# Finding the number of ways in which a group can take exams?

1. Dec 20, 2012

### khurram usman

A group of 45 Computer Science students at a particular University had to
take their first Discrete Mathematics course in the Autumn, Winter or
Spring quarter of their Freshman year. How many possible ways were
there for this group to meet this requirement?

i came across this question on the web while preparing for my exam. how do i approach this ?
also is there any good resource of solved problems for discrete mathematics problems on counting,set theory etc.?
any help is appreciated.

2. Dec 20, 2012

### Ray Vickson

The question is not well-defined. For example, one can have 15 students in the course in each term. Does that count as ONE way, or many, many ways, depending on how the 45 individual names are assigned to the three terms---that would be 53494979785374631680 different ways! Which interpretation is meant? (You could, of course, try to solve both versions.)

3. Dec 20, 2012

### khurram usman

i think that the second version is wanted. how did you get this huge number?
i was thinking that we have 45 objects and we have to divide them into three groups. we have to find the total number of such groups.
so we have 45 objects and we have to insert 2 sticks in between essentially dividing them into 3 groups. so the total number should be (45+2)C(2) that is 47C2.
this comes out to be 1081
is this approach wrong?

4. Dec 20, 2012

### Ray Vickson

The number of distinct ways of splitting a group of N distinguishable items into three groups of sizes n1, n2, n3 (with n1 + n2 + n3 = N) is N!/(n1! * n2! * n3!). So, a group of 45 individuals can be assigned to three groups of 15 each in 45!/(15!)^3 ways.

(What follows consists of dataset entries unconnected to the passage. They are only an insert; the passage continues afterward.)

theorem countDown_last {s : State} (h : s.cnt = 1) :
    countDown s = { s with idx := s.idx + 1, cnt := Config.adv } := by
  simp [countDown, h]

theorem countDown_not_last {s : State} (h : s.cnt ≠ 1) : countDown s = { s with cnt := s.cnt - 1 } := by
  have : ¬ s.cnt - 1 = 0 := by
    intro h0; apply h; rw [← BitVec.sub_add_cancel s.cnt 1, h0]; rfl
  rw [countDown]
  exact if_neg this

/-- The countdown in one equation: it writes IDX and CNT and nothing else (R151, R153). -/
theorem countDown_eq (s : State) : countDown s = { s with
    idx := if s.cnt = 1 then s.idx + 1 else s.idx, cnt := if s.cnt = 1 then Config.adv else s.cnt - 1 } := by
  by_cases h : s.cnt = 1
  · rw [countDown_last h, if_pos h, if_pos h]
  · rw [countDown_not_last h, if_neg h, if_neg h]

/-- A tick that answers a next state was admitted, with tables and a phase that indexes them. -/
theorem execTick_next {s u : State} (h : execTick s = .next u) :
    ∃ d t, TickReady s d t ∧ ∃ hp : s.phase[s.idx].toNat < Config.lutLen,
      u = tick t ⟨s.phase[s.idx].toNat, hp⟩ d s := by
  obtain ⟨hf, hm, d, hd, hb⟩ := admitTick_next h
  cases ht : s.lut with
  | none => simp [ht] at hb
  | some t =>
    simp only [ht] at hb
    split at hb
    · next hp => cases hb; exact ⟨d, t, ⟨hf, hm, hd, ht⟩, hp, rfl⟩
    · cases hb

theorem execTick_of_ready {s : State} {d : ChipDriver} {t : Luts} (h : TickReady s d t)
    (hp : s.phase[s.idx].toNat < Config.lutLen) : execTick s = .next (tick t ⟨s.phase[s.idx].toNat, hp⟩ d s) := by
  rw [execTick, admitTick_of_ready h, h.2.2.2]
  simp only [hp, dif_pos]

end Sys2Proof.Machine
end

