/-! ## BUILD_LUT -/

/-- Settles O32: the tables do not depend on the state, so a second BUILD_LUT builds the same. -/
theorem buildLutFillsTheTables : Obligations.BuildLutFillsTheTables := fun _ _ hready =>
  ⟨buildTables Config.color, exec_buildLut hready,
    fun a => ⟨buildTable_get _ a, buildTable_get _ a, buildTable_get _ a⟩, exec_buildLut hready⟩

end

section
/-! Proofs of the statements about FADE_IN (R141, R142). -/

namespace Sys2Proof.Machine

/-! ## The frames of one level -/

section Level

variable {color : Angle → Byte → Byte → Color} {phase : Vector Angle Config.nLights} {d : ChipDriver}
  {ls : List (Fin Config.nLights)} {level : Nat}

/-- A byte outside channels 0..11 lies before channel 11 or beyond the buffer (R56). -/
theorem outside_channels {cc a : Nat} (hcc : 12 ≤ cc) (h : ∀ ch < 12, ¬ byteOfChannel cc ch a) :
    a < offset cc 11 ∨ bufLen cc ≤ a := by
  by_contra hin
  refine h (cc - 1 - (a - 4) / 2) ?_ ?_ <;> simp only [byteOfChannel, offset, bufLen] at hin ⊢ <;> omega

/-- A light that is not rendered keeps its channels (R107). -/
theorem channel_drawLights_other (hcc : 12 ≤ d.cc) {l : Fin Config.nLights} (hl : l ∉ ls) {j : Nat} (hj : j < 3) :
    channel (drawLights color phase level ls d) (3 * l.val + j) = channel d (3 * l.val + j) := by
  induction ls generalizing d with
  | nil => rfl
  | cons k ls ih =>
    rw [List.mem_cons, not_or] at hl
    have hlt : l.val < 4 := l.isLt
    have hne : l.val ≠ k.val := fun e => hl.1 (Fin.ext e)
    rw [drawLights, ih (by simpa using hcc) hl.2, channel_drawLight_other k _ hcc (by omega) (by omega)]

/-- In PER_LIGHT mode each light's frame shows the lights rendered so far (R141). -/
theorem lightFrames_getElem {k : Nat} (hk : k < ls.length) : (lightFrames color .perLight phase level ls d)[k]? =
    some (frameOf (drawLights color phase level (ls.take (k + 1)) d).buf) := by
  induction ls generalizing d k with
  | nil => cases hk
  | cons l ls ih =>
    cases k with
    | zero => rfl
    | succ k =>
      rw [lightFrames, List.singleton_append, List.getElem?_cons_succ, ih (by simpa using hk), List.take_succ_cons,
        drawLights]

/-- The frame of a level once the lights of `ls` were rendered. -/
def levelFrame (color : Angle → Byte → Byte → Color) (phase : Vector Angle Config.nLights) (level : Nat)
    (ls : List (Fin Config.nLights)) (d : ChipDriver) : Frame :=
  frameOf (drawLights color phase level ls (faded color phase level d)).buf
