-- ==== Sys2Proof/Machine/Access.lean ====
section
/-! DEFINITION. The host's accesses: fetching the next input, locating the register a bus access
reaches, issuing a command word, and what each access does. -/

namespace Sys2Proof.Machine

/-- Issuing a command word (40_sequencer.md R157, 30_encoding.md R123): while BUSY it is not decoded
and sets WRBUSY (10_state.md R50); an illegal word is rejected with ERR_CMD; a legal one is
executed. -/
def issueWord (w : Word) (s : State) : Host.Outcome State Fault Refusal :=
  if s.status.busy then .next (markWriteBusy s)
  else
    match decode w with
    | .error _ => .next (reject .cmd s)
    | .ok i => exec i s

/-- A host write of a register. STATUS is written at any time (10_state.md R36); a write to a
read-only or reserved offset is ignored (R33, R49); while BUSY every other write is ignored but for
WRBUSY (R50). -/
def hostWrite (r : Reg) (v : Word) (s : State) : Host.Outcome State Fault Refusal :=
  if guardedWhileBusy r && s.status.busy then .next (markWriteBusy s)
  else
    match r with
    | .cmd => issueWord v s
    | .status => .next (writeStatus v s)
    | .bufData => .next (portWrite v s)
    | _ => .next (setConfig r v s)

/-- A host access of the register window. Outside the window it is not this block's (20_memory.md
R93); inside, only aligned 32-bit accesses have a meaning (R81; log 11). -/
def hostAccess (a : BusAccess) (s : State) : Host.Outcome State Fault Refusal :=
  if a.addr < s.cfg.base ∨ s.cfg.base + 4096 ≤ a.addr then .fault .outsideWindow
  else
    match a.size with
    | .byte => .refused .narrowAccess
    | .half => .refused .narrowAccess
    | .burst => .refused .burstAccess
    | .word =>
      if a.addr % 4 = 0 then
        match a.op with
        | .read => .next (hostRead (regAt (a.addr - s.cfg.base)) s)
        | .write v => hostWrite (regAt (a.addr - s.cfg.base)) v s
      else .refused .misalignedAccess

/-- The state as an access of the host finds it: the access's choice of timing, and the count of the
host's writes, which a write makes one more (the model's own fields, log 2, 6). -/
def beginAccess (op : BusOp) (overlap : Bool) (s : State) : State :=
  match op with
  | .read => { s with env := { s.env with overlap := overlap } }
  | .write _ => { s with env := { s.env with overlap := overlap, writes := s.env.writes + 1 } }

/-- What one input does (10_state.md R30, 60_exceptions.md R311). -/
def takeInput (i : Input) (s : State) : Host.Outcome State Fault Refusal :=
  match i with
  | .host a overlap => hostAccess a (beginAccess a.op overlap s)
  | .engine => .next (engineStep s)
  | .reset => .next (resetBlock s)

/-- One step: the next input; with none left, the engine goes on (log 15). -/
def stepOnce (s : State) : Host.Outcome State Fault Refusal :=
  match s.env.inputs with
  | [] => .next (engineStep s)
  | i :: rest => takeInput i { s with env := { s.env with inputs := rest } }

/-- The host's write of a command word to register CMD. -/
def commandWrite (c : Config) (w : Word) : BusAccess where
  op := .write w
  addr := c.base + regOffset .cmd
  size := .word

/-- `s` with the write of the command word `w` to CMD as its next input. The job the command starts
completes before the input after it. -/
def placeCommand (w : Word) (s : State) : State :=
  { s with env := { s.env with inputs := .host (commandWrite s.cfg w) false :: s.env.inputs } }

end Sys2Proof.Machine
end

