/-- 40_sequencer.md R159, R160: the stepped engine and the job function agree. A job that is
accepted and then stepped by the engine, one element at a time, is busy until its last step and
then stands exactly where the same command run in one step stands, but for the hidden scan
position. -/
def Obligations.SteppedJobEqualsWholeJob : Prop :=
  ∀ (i : Instr) (s : State), i ≠ .nop → s.status.busy = false → checksPass i s →
    ∃ a t,
      exec i { s with env := { s.env with overlap := true } } = .next a ∧
      exec i { s with env := { s.env with overlap := false } } = .next t ∧
      (∀ n, n < jobSteps i s → (engineRun n a).status.busy = true) ∧
      forgetScan (engineRun (jobSteps i s) a) =
        forgetScan { t with env := { t.env with overlap := true } }

/-- 40_sequencer.md R155, 70_reset_and_hazards.md R352: every accepted job completes: from the
accepted state, with no further input, the machine itself steps to DONE = 1, BUSY = 0 and LAST_OP
the command, in a number of steps bounded by the element count (log 12). -/
def Obligations.AcceptedJobCompletes : Prop :=
  ∀ (i : Instr) (s a : State), i ≠ .nop → s.status.busy = false → s.env.overlap = true →
    s.env.inputs = [] → checksPass i s → exec i s = .next a →
    ∃ t, core.run (jobElements i s + 2 * (phaseList s.cfg i).length) a = .next t ∧
      t.status.busy = false ∧ t.status.done = true ∧ t.status.lastOp = opCode i

/-- 40_sequencer.md R156, 10_state.md R50: no host access changes a running job: while BUSY = 1 an
access that the block answers leaves the buffers, the configuration, the results, the sequencer and
the source of the job's seeds as they are, and BUSY set. -/
def Obligations.HostCannotDisturbARunningJob : Prop :=
  ∀ (s t : State) (a : BusAccess), s.status.busy = true → hostAccess a s = .next t →
    t.cfg = s.cfg ∧ t.regs = s.regs ∧ t.bufs = s.bufs ∧ t.res = s.res ∧ t.seq = s.seq ∧
    t.env.samples = s.env.samples ∧ t.env.epoch = s.env.epoch ∧ t.env.inputs = s.env.inputs ∧
    t.status.busy = true ∧ t.status.texValid = s.status.texValid ∧
    t.status.lastOp = s.status.lastOp

/-! ## Invariants -/

/-- The state after reset is safe. -/
def Obligations.ResetStateIsSafe : Prop :=
  Safe State.reset

/-- Every step keeps the STATUS fields and the sequencer consistent: ERRCODE 0 exactly without ERR,
only the codes 1 to 5, LAST_OP an op code, no DONE or ERR while a job runs, PHASE IDLE when none
runs and else the phase its list and position give (10_state.md R36, R63, 60_exceptions.md R301). -/
def Obligations.StepKeepsStatusConsistent : Prop :=
  ∀ s t : State, StatusOk s → JobOk s → step s = .next t → StatusOk t ∧ JobOk t

/-- Every step keeps every buffer in its canonical form (log 8). -/
def Obligations.StepKeepsMemoryCanonical : Prop :=
  ∀ s t : State, Memory.wf s.bufs → step s = .next t → Memory.wf t.bufs

/-- Every step from a safe state gives a safe state: the engine and the host write inside the
buffers only, the scan stays on the phase's elements, and a running job fits its buffers
(20_memory.md R84, 60_exceptions.md R304). -/
def Obligations.StepKeepsEveryAccessInRange : Prop :=
  ∀ s t : State, Safe s → step s = .next t → Safe t

/-- No step changes an implementation parameter (00_scope.md R7), and the threshold ROM is the same
after every step (10_state.md R61). -/
def Obligations.ParametersNeverChange : Prop :=
  ∀ s t : State, step s = .next t →
    t.cfg = s.cfg ∧ ∀ i j, bayerRom t.cfg i j = bayerRom s.cfg i j

/-- TEX_VALID is 1 only for a complete texture: from a state in which the latched dimensions are
positive whenever TEX_VALID is 1 and a running job's texture phases fit, every step keeps that, so
BLUE_DITHER never tiles by zero (10_state.md R36, R45; 46_bluenoise_dither.md R260). -/
def Obligations.ValidTextureHasASize : Prop :=
  ∀ s t : State, Safe s →
    (s.status.texValid = true → 1 ≤ s.res.twl.toNat ∧ 1 ≤ s.res.thl.toNat) →
    (s.status.busy = true → s.seq.phase = .texBlur ∨ s.seq.phase = .texNorm →
      1 ≤ s.res.twl.toNat ∧ 1 ≤ s.res.thl.toNat) →
    (s.status.busy = true → s.seq.phase = .texFill → s.seq.entered = true →
      1 ≤ s.res.twl.toNat ∧ 1 ≤ s.res.thl.toNat) →
    step s = .next t →
    (t.status.texValid = true → 1 ≤ t.res.twl.toNat ∧ 1 ≤ t.res.thl.toNat) ∧
    (t.status.busy = true → t.seq.phase = .texBlur ∨ t.seq.phase = .texNorm →
      1 ≤ t.res.twl.toNat ∧ 1 ≤ t.res.thl.toNat) ∧
    (t.status.busy = true → t.seq.phase = .texFill → t.seq.entered = true →
      1 ≤ t.res.twl.toNat ∧ 1 ≤ t.res.thl.toNat)

/-! ## The operands of the commands -/

/-- 30_encoding.md R122, R126: the names in which the statements on the commands speak are the
configuration registers: W and H (10_state.md R37), the radius (R40), the weight w(d) at each
distance d (R41, 45_bluenoise_texture.md R231), and the gray value of a pixel by IN_FMT (R34,
41_grayscale.md R171); the engine's reads of a buffer and the frames' read of it agree, and an ACC
element is two's complement (R58). -/
def Obligations.OperandsAreTheConfigurationRegisters : Prop :=
  ∀ s : State,
    imageW s = s.regs.width.toNat ∧ imageH s = s.regs.height.toNat ∧
    kernelRadius s = s.regs.krad.toNat ∧
    kernelWeight s 0 = s.regs.kw0.toNat ∧ kernelWeight s 1 = s.regs.kw1.toNat ∧
    kernelWeight s 2 = s.regs.kw2.toNat ∧ kernelWeight s 3 = s.regs.kw3.toNat ∧
    (∀ p, (s.regs.inFmt = true → grayValue s p = readIn s p) ∧
      (s.regs.inFmt = false →
        grayValue s p =
          gray3 s.cfg (readIn s (3 * p)) (readIn s (3 * p + 1)) (readIn s (3 * p + 2)))) ∧
    (∀ i, (peek s .inp i).toNat = (readIn s i).toNat ∧
      (peek s .gray i).toNat = (readGray s i).toNat ∧
      (peek s .out0 i).toNat = (readOut0 s i).toNat ∧
      (peek s .out1 i).toNat = (readOut1 s i).toNat ∧
      (peek s .out2 i).toNat = (readOut2 s i).toNat ∧
      (peek s .out3 i).toNat = (readOut3 s i).toNat ∧
      (peek s .acc i).toNat = (readAcc s i).toNat ∧ peek s .tex i = readTex s i ∧
      (peek s .texRaw i).toNat = (readTexRaw s i).toNat ∧
      accValue s i =
        if (readAcc s i).toNat < 2 ^ 15 then ((readAcc s i).toNat : Int)
        else (readAcc s i).toNat - 2 ^ 16)

/-- 44_error_diffusion.md R200: the visited set V is the rows 0 to H−2 and the columns 1 to W−2,
empty when W < 3 or H < 2. R205: inside the image a border pixel is one that is not in V. -/
def Obligations.VisitedPixelsAreRowsAndInnerColumns : Prop :=
  ∀ w h y x : Nat,
    (visited w h y x = true ↔
      (y : Int) ≤ (h : Int) - 2 ∧ 1 ≤ (x : Int) ∧ (x : Int) ≤ (w : Int) - 2) ∧
    (w < 3 ∨ h < 2 → visited w h y x = false) ∧
    (y < h → x < w → (isBorder w h y x = true ↔ visited w h y x = false))
end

This is quite easy to see. The number of distinct first groups is N!/(n1! * (N-n1)!) = binomial coefficient C(N,n1). Now, given the N-n1 remaining items not in the first group, the number of ways of putting them into group 2 is C(N-n1,n2) = (N-n1)!/(n2! *(N-n1-n2)!). Therefore, the number of ways of forming the three groups is C(N,n1)*C(N-n1,n2) = the formula I gave before.

5. Dec 20, 2012

### haruspex

That gives the number of ordered group sizes. I.e. how many students attend each offering, where you discriminate the offerings but not the students. Thus, attendances (14,15,16) is different from (16,15,14).
Ray's 45!/(15!)^3 is for where the attendances are fixed at (15,15,15) and the students are discriminated. But I don't see anything in the problem statement that fixes that attendance pattern.
If we discriminate students but there are no constraints on attendance pattern, each student can select an offering independently of the others, leading to a much larger number.

6. Dec 20, 2012

### Ray Vickson

You say you wanted the second version, but your calculation is for the first version. That is why there is such a huge difference between the two counts.

One way of counting (where you just want to know the class sizes) would be the problem faced by a resource-allocation planner who needs to assign resources to the classes based on enrollment numbers. The number of different resource-allocation packages is equal to the number you tried to calculate above.

Another way of counting would be the problem of determining the different numbers of class-lists, where you not only specify the class sizes but also the individual students in the class. In this problem there are 3^45 = 2954312706550833698643 different possible class lists. This is obtained by summing $N!/(n_1! n_2! n_3!) \; (N = 45)$ over those $n_i \geq 0$ that sum to $N$. You can do the sum by using the trinomial expansion.